1. we can map $\triangle abc$ using a sequence of rigid transformations so that $a = d$, $b$ and $e$ are on the same ray from $d$, and $c$ and $f$ are on the same ray from $d$. show drawing.
2. as a result of these transformations, $b$ must coincide with $e$. show drawing.
3. as a result of these transformations, $c$ must coincide with $f$. show drawing.

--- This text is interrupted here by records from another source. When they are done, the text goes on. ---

-- ==== Sys2Proof/Certificates/Slice0/Obligations.lean ====
section
/-! DEFINITION. The statements for the provers. Each docstring names the rule of spec/ it formalises, or says what of
it is the model's choice and in which log entry. -/

open Sys2Proof Sys2Proof.Machine

/-! ## The block as a whole -/

/-- One step with a command at the front of the queue is that command's effect with the rest of the queue. -/
def Obligations.StepRunsFrontCommand : Prop :=
  ∀ (c : Instr) (rest : List Instr) (s : State), step (s.withPending (c :: rest)) = exec c (s.withPending rest)

/-- The queue of waiting commands is the model's own field: no command touches it, and none stops the bridge. -/
def Obligations.CommandsLeaveTheQueue : Prop :=
  ∀ (c : Instr) (s : State), ∃ t, exec c s = .next t ∧ t.pending = s.pending

/-- State.reset, field by field. The values of R23, R43, R57, R80, R98, R102, R103, R115, R129, R140, R154, R163 and R168
for a blank store, both ports open and nothing waiting in them (R141, R174). That the store is blank, that the hold-off lines
are released and that READY is already being sent are the model's (log entries 2, 3 and 4). The laws that every step keeps
hold of it. -/
def Obligations.ResetIsStartOfBlankStore : Prop :=
  let s := State.reset
  s.roster =
    { buds := Vector.replicate 8
        { link := .free, handle := none, addr := 0, setTag := 0, role := .left, listener := none, goodRun := 0, missRun := 0,
          arrival := false, talk := .silent, silenceRun := 0, dlSeq := 0, bonded := false }
      listeners := Vector.replicate 4
        { inUse := false, setTag := 0, members := [], primary := none, priority := 1, volume := 63, sidetone := 20,
          micGain := 63, mute := false, budControls := true }
      defaults := { volume := 63, sidetone := 20, micGain := 63, mute := false, budControls := true } } ∧
  s.pairing =
    { context := none, windows := Vector.replicate 4 { enable := false, base := 0, compareLength := 24 },
      bonds := Vector.replicate 8 { inUse := false, addr := 0, setTag := 0, role := .left, priority := 0 },
      admissionOpen := false } ∧
  s.intake =
    { queues := Vector.replicate 8 [], discards := Vector.replicate 8 { late := 0, duplicate := 0, overflow := 0 } } ∧
  s.laneUnit =
    { lanes := Vector.replicate 3
        { state := .vacant, bud := none, listener := none, reservedFor := none, ring := [], position := 0, step := 65536,
          filter := 0, expected := none, lastGood := Vector.replicate 80 0, concealCount := 0, rampIn := false, slips := 0,
          conceals := 0 }
      waitList := [], evictPtr := 0, speaking := Vector.replicate 4 none,
      handover := { contributions := [], mixing := 0 } } ∧
  s.mix.staging =
    #v[0, 63, 63, 63, 63, 63, 0, 55, 55, 55, 63, 55, 0, 55, 55, 63, 55, 55, 0, 55, 63, 55, 55, 55, 0] ∧
  s.mix.active = s.mix.staging ∧ s.mix.swapPending = false ∧
  s.mix.curve.map (·.val) =
    #v[0, 160, 176, 192, 208, 224, 240, 256, 288, 320, 352, 384, 416, 448, 480, 512,
      576, 640, 704, 768, 832, 896, 960, 1024, 1152, 1280, 1408, 1536, 1664, 1792, 1920, 2048,
      2304, 2560, 2816, 3072, 3328, 3584, 3840, 4096, 4608, 5120, 5632, 6144, 6656, 7168, 7680, 8192,
      9216, 10240, 11264, 12288, 13312, 14336, 15360, 16384, 18432, 20480, 22528, 24576, 26624, 28672, 30720, 32768] ∧
  s.mix.openMic = #v[32768, 32768, 23170, 18919] ∧ s.mix.clips = Vector.replicate 5 0 ∧ s.mix.uplinkSeq = 0 ∧
  s.callCtl = { state := .noCall, timer := some .ms5, fills := 0, fillTotal := 0, discardedVoice := 0 } ∧
  s.airPort =
    { isOpen := true, cut := false, queue := [], sending := none, holdOff := false, malformed := 0, stray := 0, drops := 0 } ∧
  s.voicePort =
    { isOpen := true, cut := false, slot := none, sending := some (.report (.event (.ready .powerUp)) false),
      holdOff := false, malformed := 0 } ∧
  s.directives =
    { region := 0, index := 0, mask := none, modes := Vector.replicate 14 .opened, lock := false,
      settings :=
        { joinThreshold := 4, fadeThreshold := 2, lostThreshold := 200, hangover := 40, targetDepth := 160,
          confirmTimeout := 20, deferInterval := 10, autoHold := 40, defaultPriority := 1 },
      reports := [], lossIndication := false, reportsLost := 0 } ∧
  s.store =
    { pages := Vector.replicate 21 none, state := .idle, restartPending := false, staging := Vector.replicate 16 255 } ∧
  s.pending = [] ∧
  s.Bounded ∧ s.mix.FixedCellsZero ∧ s.LanesSound ∧ s.ArbitersBusy ∧ s.PowerSound ∧ s.store.RestartSound

/-- Every counter and every queue stays within its ceiling, and every lane's ring, pull position, step, depth filter and conceal
count in its range, in every state and not only in a sound party (R5, R44, R58, R59, R82, R91, R92, R108, R116, R134, R140,
R161, R162). -/
def Obligations.StepKeepsCeilings : Prop :=
  ∀ s t : State, s.Bounded → step s = .next t → t.Bounded

/-- The laws of the party: distinct handles (R2), membership (R14), one OFFERED bud and the context that names it (R24),
one in-use listener to a set tag (R29), FREE records at their FREE values (R1), settings in range (R154). -/
def Obligations.StepKeepsParty : Prop :=
  ∀ s t : State, s.PartySound → step s = .next t → t.PartySound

what is the justification that $b = e$ in step 2?
choose 1 answer:
a) $b$ and $e$ are the same distance from $d$ along the same ray.
b) both $b$ and $e$ lie on intersection points of circles centered at $d$ and $f$ with radii $de$ and $fe$, respectively. there are two such possible points, one on each side of $\overleftrightarrow{df}$.
c) $b$ and $e$ are at the intersection of the same pair of rays.

Explanation:

To determine the justification for \( B' = E \) in step 2, we analyze each option:

• Option A: Since we mapped \( \triangle ABC \) such that \( A' = D \), \( B' \) and \( E \) are on the same ray from \( D \), and \( AB = DE \) (given), \( B' \) and \( E \) must be the same distance from \( D \) along that ray. By the uniqueness of a point at a given distance from a vertex on a ray, \( B' \) coincides with \( E \).
• Option B: This describes a construction for triangle congruence (SSS or SAS - like circle intersections) but is not relevant here as we are using rigid transformations and ray - based mapping, not circle intersections.
• Option C: \( B' \) and \( E \) are on the same ray from \( D \), not the intersection of two rays (the other ray is for \( C' \) and \( F \)), so this is incorrect.

Answer:

A. \( B' \) and \( E \) are the same distance from \( D \) along the same ray.